Stored items from a collection:
/-! ## await -/

@[simp] theorem State.await_agenda (s : State) (t : Thread) (n : Nat) (w : Wait) : (s.await t n w).agenda = s.agenda := rfl
@[simp] theorem State.await_tick (s : State) (t : Thread) (n : Nat) (w : Wait) : (s.await t n w).tick = s.tick := rfl
@[simp] theorem State.await_free (s : State) (t : Thread) (n : Nat) (w : Wait) : (s.await t n w).free = s.free := rfl
@[simp] theorem State.await_serial (s : State) (t : Thread) (n : Nat) (w : Wait) : (s.await t n w).serial = s.serial := rfl
@[simp] theorem State.await_curCore (s : State) (t : Thread) (n : Nat) (w : Wait) : (s.await t n w).curCore = s.curCore := rfl
@[simp] theorem State.await_curSlot (s : State) (t : Thread) (n : Nat) (w : Wait) : (s.await t n w).curSlot = s.curSlot := rfl
@[simp] theorem State.await_ev (s : State) (t : Thread) (n : Nat) (w : Wait) : (s.await t n w).ev = s.ev := rfl
@[simp] theorem State.await_powered (s : State) (t : Thread) (n : Nat) (w : Wait) : (s.await t n w).powered = s.powered := rfl
@[simp] theorem State.await_coves (s : State) (t : Thread) (n : Nat) (w : Wait) : (s.await t n w).coves = s.coves := rfl
@[simp] theorem State.await_ctxs (s : State) (t : Thread) (n : Nat) (w : Wait) : (s.await t n w).ctxs = s.ctxs := rfl
@[simp] theorem State.await_pages (s : State) (t : Thread) (n : Nat) (w : Wait) : (s.await t n w).pages = s.pages := rfl
@[simp] theorem State.await_net (s : State) (t : Thread) (n : Nat) (w : Wait) : (s.await t n w).net = s.net := rfl
@[simp] theorem State.await_armed (s : State) (t : Thread) (n : Nat) (w : Wait) : (s.await t n w).armed = s.armed := rfl
@[simp] theorem State.await_barriers (s : State) (t : Thread) (n : Nat) (w : Wait) : (s.await t n w).barriers = s.barriers := rfl
@[simp] theorem State.await_taskWaits (s : State) (t : Thread) (n : Nat) (w : Wait) : (s.await t n w).taskWaits = s.taskWaits := rfl
@[simp] theorem State.await_olds (s : State) (t : Thread) (n : Nat) (w : Wait) : (s.await t n w).olds = s.olds := rfl
@[simp] theorem State.await_phys (s : State) (t : Thread) (n : Nat) (w : Wait) : (s.await t n w).phys = s.phys := rfl
@[simp] theorem State.await_errors (s : State) (t : Thread) (n : Nat) (w : Wait) : (s.await t n w).errors = s.errors := rfl
@[simp] theorem State.await_localErrors (s : State) (t : Thread) (n : Nat) (w : Wait) : (s.await t n w).localErrors = s.localErrors := rfl
@[simp] theorem State.await_owned (s : State) (t : Thread) (n : Nat) (w : Wait) : (s.await t n w).owned = s.owned := rfl
@[simp] theorem State.await_hostCopies (s : State) (t : Thread) (n : Nat) (w : Wait) : (s.await t n w).hostCopies = s.hostCopies := rfl
@[simp] theorem State.await_hdmNear (s : State) (t : Thread) (n : Nat) (w : Wait) : (s.await t n w).hdmNear = s.hdmNear := rfl
@[simp] theorem State.await_hdmFar (s : State) (t : Thread) (n : Nat) (w : Wait) : (s.await t n w).hdmFar = s.hdmFar := rfl
@[simp] theorem State.await_peers (s : State) (t : Thread) (n : Nat) (w : Wait) : (s.await t n w).peers = s.peers := rfl
@[simp] theorem State.await_bar2 (s : State) (t : Thread) (n : Nat) (w : Wait) : (s.await t n w).bar2 = s.bar2 := rfl
@[simp] theorem State.await_ptfmt (s : State) (t : Thread) (n : Nat) (w : Wait) : (s.await t n w).ptfmt = s.ptfmt := rfl
@[simp] theorem State.await_fu (s : State) (t : Thread) (n : Nat) (w : Wait) : (s.await t n w).fu = s.fu := rfl
@[simp] theorem State.await_inv (s : State) (t : Thread) (n : Nat) (w : Wait) : (s.await t n w).inv = s.inv := rfl
@[simp] theorem State.await_crt (s : State) (t : Thread) (n : Nat) (w : Wait) : (s.await t n w).crt = s.crt := rfl
@[simp] theorem State.await_ebudSel (s : State) (t : Thread) (n : Nat) (w : Wait) : (s.await t n w).ebudSel = s.ebudSel := rfl
@[simp] theorem State.await_head (s : State) (t : Thread) (n : Nat) (w : Wait) : (s.await t n w).head = s.head := rfl
@[simp] theorem State.await_mbox (s : State) (t : Thread) (n : Nat) (w : Wait) : (s.await t n w).mbox = s.mbox := rfl
@[simp] theorem State.await_msix (s : State) (t : Thread) (n : Nat) (w : Wait) : (s.await t n w).msix = s.msix := rfl

/-! ## Sparse lists -/

@[simp] theorem find?_put {α : Type} (k : Nat) (v : α) (l : List (Nat × α)) : find? k (put k v l) = some v := by
  induction l with
  | nil => simp [put, find?]
  | cons p rest ih =>
    obtain ⟨j, w⟩ := p
    simp only [put]
    split
    · simp [find?]
    · split
      · simp [find?]
      · simp [find?, *]

theorem find?_put_of_ne {α : Type} {j k : Nat} (h : j ≠ k) (v : α) (l : List (Nat × α)) :
    find? j (put k v l) = find? j l := by
  induction l with
  | nil => simp [put, find?, Ne.symm h]
  | cons p rest ih =>
    obtain ⟨m, w⟩ := p
    simp only [put]
    split
    · simp [find?, Ne.symm h]
    · split
      · rename_i e; subst e; simp [find?, Ne.symm h]
      · simp only [find?]; split
        · rfl
        · exact ih

@[simp] theorem put_put {α : Type} (k : Nat) (v w : α) (l : List (Nat × α)) : put k v (put k w l) = put k v l := by
  induction l with
  | nil => simp [put]
  | cons p rest ih =>
    obtain ⟨j, x⟩ := p
    simp only [put]
    split
    · simp [put]
    · split
      · simp [put]
      · simp [put, *]

/-! ## Reading a part back -/

@[simp] theorem State.core_setCore (s : State) (c : Nat) (k : Core) : (s.setCore c k).core c = k := by
  simp [State.core, State.setCore]

theorem State.core_setCore_of_ne (s : State) {c d : Nat} (h : d ≠ c) (k : Core) : (s.setCore c k).core d = s.core d := by
  simp [State.core, State.setCore, find?_put_of_ne h]

@[simp] theorem State.setCore_setCore (s : State) (c : Nat) (k l : Core) : (s.setCore c k).setCore c l = s.setCore c l := by
  simp [State.setCore]

@[simp] theorem State.cove_setCove (s : State) (c : Nat) (k : Cove) : (s.setCove c k).cove c = k := by
  simp [State.cove, State.setCove]

@[simp] theorem State.ctx?_setCtx (s : State) (x : Nat) (k : Ctx) : (s.setCtx x k).ctx? x = some k := by
  simp [State.ctx?, State.setCtx]

@[simp] theorem State.ctx?_setCore (s : State) (c : Nat) (k : Core) (x : Nat) : (s.setCore c k).ctx? x = s.ctx? x := rfl

@[simp] theorem State.ctx?_setThread (s : State) (c i : Nat) (t : Thread) (x : Nat) :
    (s.setThread c i t).ctx? x = s.ctx? x := rfl

@[simp] theorem State.ctx?_setCur (s : State) (t : Thread) (x : Nat) : (s.setCur t).ctx? x = s.ctx? x := rfl

@[simp] theorem Core.slot_setSlot (k : Core) {i : Nat} (h : i < 16) (v : Slot) : (k.setSlot i v).slot i = v := by
  simp [Core.slot, Core.setSlot, h]

theorem Core.slot_setSlot_of_ne (k : Core) {i j : Nat} (h : j ≠ i) (v : Slot) : (k.setSlot i v).slot j = k.slot j := by
  simp [Core.slot, Core.setSlot, Ne.symm h]

@[simp] theorem Core.setSlot_setSlot (k : Core) (i : Nat) (v w : Slot) : (k.setSlot i v).setSlot i w = k.setSlot i w := by
  simp [Core.setSlot, Vector.setIfInBounds_setIfInBounds]

@[simp] theorem State.slot_setSlot (s : State) (c : Nat) {i : Nat} (h : i < 16) (v : Slot) : (s.setSlot c i v).slot c i = v := by
  simp [State.slot, State.setSlot, h]

@[simp] theorem State.setSlot_setSlot (s : State) (c i : Nat) (v w : Slot) : (s.setSlot c i v).setSlot c i w = s.setSlot c i w := by
  simp [State.setSlot]

/-- A thread in a slot is in one of the sixteen. -/
theorem State.slot_lt {s : State} {c i : Nat} {t : Thread} (h : s.thread? c i = some t) : i < 16 := by
  by_contra hi
  have : ((s.core c).slots[i]?) = none := by simp; omega
  simp [State.thread?, State.slot, Core.slot, this, Slot.thread?] at h

@[simp] theorem State.thread?_setThread (s : State) (c : Nat) {i : Nat} (h : i < 16) (t : Thread) :
    (s.setThread c i t).thread? c i = some t := by
  simp [State.thread?, State.setThread, Slot.thread?, h]

@[simp] theorem State.setThread_setThread (s : State) (c : Nat) {i : Nat} (h : i < 16) (t u : Thread) :
    (s.setThread c i t).setThread c i u = s.setThread c i u := by
  simp [State.setThread, h]

/-- The executing thread's slot is one of the sixteen. -/
theorem State.curSlot_lt {s : State} {t : Thread} (h : s.cur? = some t) : s.curSlot < 16 := State.slot_lt h

theorem State.cur?_setCur {s : State} {t : Thread} (h : s.cur? = some t) (u : Thread) : (s.setCur u).cur? = some u := by
  have hi := State.curSlot_lt h
  simp [State.cur?, State.setCur, hi]

theorem State.setCur_setCur {s : State} {t : Thread} (h : s.cur? = some t) (u v : Thread) :
    (s.setCur u).setCur v = s.setCur v := by
  have hi := State.curSlot_lt h
  simp [State.setCur, hi]

/-- A change of the executing thread leaves every other core as it was. -/
theorem State.core_setCur_of_ne (s : State) (t : Thread) {c : Nat} (h : c ≠ s.curCore) : (s.setCur t).core c = s.core c := by
  simp [State.setCur, State.setThread, State.setSlot, State.core_setCore_of_ne _ h]

/-- A change of the executing thread leaves the local store of its core as it was. -/
@[simp] theorem State.mem_setCur (s : State) (t : Thread) (c : Nat) : ((s.setCur t).core c).mem = (s.core c).mem := by
  by_cases h : c = s.curCore
  · subst h; simp [State.setCur, State.setThread, State.setSlot, Core.setSlot]
  · rw [State.core_setCur_of_ne s t h]

/-- It leaves every other slot of the core as it was. -/
theorem State.slot_setCur_of_ne (s : State) (t : Thread) {i : Nat} (h : i ≠ s.curSlot) :
    (s.setCur t).slot s.curCore i = s.slot s.curCore i := by
  simp [State.setCur, State.setThread, State.setSlot, State.slot, Core.slot_setSlot_of_ne _ h]

/-- A change of the executing thread leaves the queues of its slot as they were. -/
theorem State.queues_setCur {s : State} {t : Thread} (h : s.cur? = some t) (u : Thread) :
    (s.setCur u).queues = s.queues := by
  have hi := State.curSlot_lt h
  simp [State.queues, State.setCur, State.setThread, hi]

end Sys2Proof.Machine
end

## PROBLEM TO WORK ON
A complete answer reproduces every line of the records in which the word "other" occurs.

## FINISHED EXERCISE
/-- A change of the executing thread leaves every other core as it was. -/
/-- It leaves every other slot of the core as it was. -/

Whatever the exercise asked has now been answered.